| What to produce |
After finding the line that contains "coilTable := defaultCoilTable", reproduce it and each line below it through the end of the listing, exactly, with nothing added.

BEGIN Data shown

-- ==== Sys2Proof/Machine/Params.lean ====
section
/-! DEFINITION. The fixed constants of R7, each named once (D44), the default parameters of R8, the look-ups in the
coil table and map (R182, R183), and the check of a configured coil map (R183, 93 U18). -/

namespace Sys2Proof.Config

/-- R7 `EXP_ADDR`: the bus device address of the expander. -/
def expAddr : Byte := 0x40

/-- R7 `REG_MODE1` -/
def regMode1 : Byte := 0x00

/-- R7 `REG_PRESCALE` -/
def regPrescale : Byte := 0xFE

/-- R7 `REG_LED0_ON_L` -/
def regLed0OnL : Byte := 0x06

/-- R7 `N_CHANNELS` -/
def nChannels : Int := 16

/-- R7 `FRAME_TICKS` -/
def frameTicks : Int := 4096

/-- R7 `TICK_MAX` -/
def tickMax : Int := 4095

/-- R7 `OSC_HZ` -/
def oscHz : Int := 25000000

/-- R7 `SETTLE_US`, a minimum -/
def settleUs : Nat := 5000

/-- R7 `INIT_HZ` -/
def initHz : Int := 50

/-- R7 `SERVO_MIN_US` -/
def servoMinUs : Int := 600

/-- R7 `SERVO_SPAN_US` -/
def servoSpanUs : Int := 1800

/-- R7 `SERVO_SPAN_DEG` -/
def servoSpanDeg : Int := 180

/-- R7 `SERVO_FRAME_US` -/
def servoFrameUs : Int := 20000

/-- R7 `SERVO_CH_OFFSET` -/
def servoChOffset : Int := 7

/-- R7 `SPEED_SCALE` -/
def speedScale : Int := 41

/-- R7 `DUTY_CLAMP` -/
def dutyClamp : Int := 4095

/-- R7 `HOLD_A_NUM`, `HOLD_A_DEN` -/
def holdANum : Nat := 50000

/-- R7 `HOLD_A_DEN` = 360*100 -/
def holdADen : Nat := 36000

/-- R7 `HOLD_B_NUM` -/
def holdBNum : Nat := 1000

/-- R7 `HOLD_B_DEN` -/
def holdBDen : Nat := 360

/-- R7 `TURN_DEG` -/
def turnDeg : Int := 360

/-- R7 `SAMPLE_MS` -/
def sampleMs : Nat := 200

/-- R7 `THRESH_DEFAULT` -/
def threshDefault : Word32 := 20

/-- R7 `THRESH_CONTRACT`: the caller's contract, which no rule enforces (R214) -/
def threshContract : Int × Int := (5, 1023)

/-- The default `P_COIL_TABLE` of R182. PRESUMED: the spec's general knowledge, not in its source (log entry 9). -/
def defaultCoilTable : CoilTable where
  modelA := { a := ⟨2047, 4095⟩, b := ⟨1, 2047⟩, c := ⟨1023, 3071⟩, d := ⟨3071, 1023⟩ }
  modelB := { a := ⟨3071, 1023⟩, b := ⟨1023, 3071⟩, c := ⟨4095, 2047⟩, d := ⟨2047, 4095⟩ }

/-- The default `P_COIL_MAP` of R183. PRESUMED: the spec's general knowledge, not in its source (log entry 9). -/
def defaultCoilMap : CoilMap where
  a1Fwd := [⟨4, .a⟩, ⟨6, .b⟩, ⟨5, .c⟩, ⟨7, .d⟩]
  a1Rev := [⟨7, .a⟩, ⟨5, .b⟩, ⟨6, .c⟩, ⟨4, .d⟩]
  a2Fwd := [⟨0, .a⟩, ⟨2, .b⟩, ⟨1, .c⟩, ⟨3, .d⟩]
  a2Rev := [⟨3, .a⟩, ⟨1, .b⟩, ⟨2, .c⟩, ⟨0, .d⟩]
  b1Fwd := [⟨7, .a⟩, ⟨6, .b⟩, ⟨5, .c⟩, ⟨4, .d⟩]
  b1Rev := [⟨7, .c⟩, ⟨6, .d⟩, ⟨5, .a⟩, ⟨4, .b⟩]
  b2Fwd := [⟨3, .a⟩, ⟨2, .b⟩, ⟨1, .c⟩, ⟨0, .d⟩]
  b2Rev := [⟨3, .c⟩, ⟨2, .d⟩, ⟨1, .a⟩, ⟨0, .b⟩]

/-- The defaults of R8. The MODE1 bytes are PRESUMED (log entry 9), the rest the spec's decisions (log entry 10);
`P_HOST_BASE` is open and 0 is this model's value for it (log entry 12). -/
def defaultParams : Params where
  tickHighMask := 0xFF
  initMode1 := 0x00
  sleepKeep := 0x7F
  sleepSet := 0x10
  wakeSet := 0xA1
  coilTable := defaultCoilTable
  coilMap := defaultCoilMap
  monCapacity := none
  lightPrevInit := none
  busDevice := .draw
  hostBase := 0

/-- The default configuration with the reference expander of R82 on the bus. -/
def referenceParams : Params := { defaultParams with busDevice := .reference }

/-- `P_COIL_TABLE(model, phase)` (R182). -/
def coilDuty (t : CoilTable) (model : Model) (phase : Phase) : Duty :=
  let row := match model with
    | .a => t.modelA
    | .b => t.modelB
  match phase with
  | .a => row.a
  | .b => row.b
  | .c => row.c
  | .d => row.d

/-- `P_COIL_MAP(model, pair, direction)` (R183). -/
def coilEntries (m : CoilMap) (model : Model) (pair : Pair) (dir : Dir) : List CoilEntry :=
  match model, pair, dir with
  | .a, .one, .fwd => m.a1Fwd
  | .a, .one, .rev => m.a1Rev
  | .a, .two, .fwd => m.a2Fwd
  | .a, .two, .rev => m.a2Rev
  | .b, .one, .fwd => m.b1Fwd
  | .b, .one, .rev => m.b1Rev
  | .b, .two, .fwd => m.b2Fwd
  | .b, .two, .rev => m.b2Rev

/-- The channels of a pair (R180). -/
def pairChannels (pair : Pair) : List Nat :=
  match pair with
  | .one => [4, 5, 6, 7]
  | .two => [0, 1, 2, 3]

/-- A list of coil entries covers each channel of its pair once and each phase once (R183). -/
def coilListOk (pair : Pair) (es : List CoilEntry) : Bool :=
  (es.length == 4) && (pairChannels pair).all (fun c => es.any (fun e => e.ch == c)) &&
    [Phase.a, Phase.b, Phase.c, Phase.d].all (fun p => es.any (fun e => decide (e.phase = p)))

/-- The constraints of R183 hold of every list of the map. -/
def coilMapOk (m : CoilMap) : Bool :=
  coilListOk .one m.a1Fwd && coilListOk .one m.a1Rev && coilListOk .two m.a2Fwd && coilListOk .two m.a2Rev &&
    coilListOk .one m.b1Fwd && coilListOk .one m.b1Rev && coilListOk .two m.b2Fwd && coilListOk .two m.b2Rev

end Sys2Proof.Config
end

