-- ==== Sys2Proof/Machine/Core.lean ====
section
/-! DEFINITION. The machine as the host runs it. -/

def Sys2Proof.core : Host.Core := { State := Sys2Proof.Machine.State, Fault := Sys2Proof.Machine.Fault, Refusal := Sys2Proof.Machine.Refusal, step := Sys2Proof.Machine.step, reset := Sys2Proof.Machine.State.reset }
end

END Data shown

| Completed exercise |
  coilTable := defaultCoilTable
  coilMap := defaultCoilMap
  monCapacity := none
  lightPrevInit := none
  busDevice := .draw
  hostBase := 0

/-- The default configuration with the reference expander of R82 on the bus. -/
def referenceParams : Params := { defaultParams with busDevice := .reference }

/-- `P_COIL_TABLE(model, phase)` (R182). -/
def coilDuty (t : CoilTable) (model : Model) (phase : Phase) : Duty :=
  let row := match model with
    | .a => t.modelA
    | .b => t.modelB
  match phase with
  | .a => row.a
  | .b => row.b
  | .c => row.c
  | .d => row.d

/-- `P_COIL_MAP(model, pair, direction)` (R183). -/
def coilEntries (m : CoilMap) (model : Model) (pair : Pair) (dir : Dir) : List CoilEntry :=
  match model, pair, dir with
  | .a, .one, .fwd => m.a1Fwd
  | .a, .one, .rev => m.a1Rev
  | .a, .two, .fwd => m.a2Fwd
  | .a, .two, .rev => m.a2Rev
  | .b, .one, .fwd => m.b1Fwd
  | .b, .one, .rev => m.b1Rev
  | .b, .two, .fwd => m.b2Fwd
  | .b, .two, .rev => m.b2Rev

/-- The channels of a pair (R180). -/
def pairChannels (pair : Pair) : List Nat :=
  match pair with
  | .one => [4, 5, 6, 7]
  | .two => [0, 1, 2, 3]

/-- A list of coil entries covers each channel of its pair once and each phase once (R183). -/
def coilListOk (pair : Pair) (es : List CoilEntry) : Bool :=
  (es.length == 4) && (pairChannels pair).all (fun c => es.any (fun e => e.ch == c)) &&
    [Phase.a, Phase.b, Phase.c, Phase.d].all (fun p => es.any (fun e => decide (e.phase = p)))

/-- The constraints of R183 hold of every list of the map. -/
def coilMapOk (m : CoilMap) : Bool :=
  coilListOk .one m.a1Fwd && coilListOk .one m.a1Rev && coilListOk .two m.a2Fwd && coilListOk .two m.a2Rev &&
    coilListOk .one m.b1Fwd && coilListOk .one m.b1Rev && coilListOk .two m.b2Fwd && coilListOk .two m.b2Rev

end Sys2Proof.Config
end

-- ==== Sys2Proof/Machine/Core.lean ====
section
/-! DEFINITION. The machine as the host runs it. -/

def Sys2Proof.core : Host.Core := { State := Sys2Proof.Machine.State, Fault := Sys2Proof.Machine.Fault, Refusal := Sys2Proof.Machine.Refusal, step := Sys2Proof.Machine.step, reset := Sys2Proof.Machine.State.reset }
end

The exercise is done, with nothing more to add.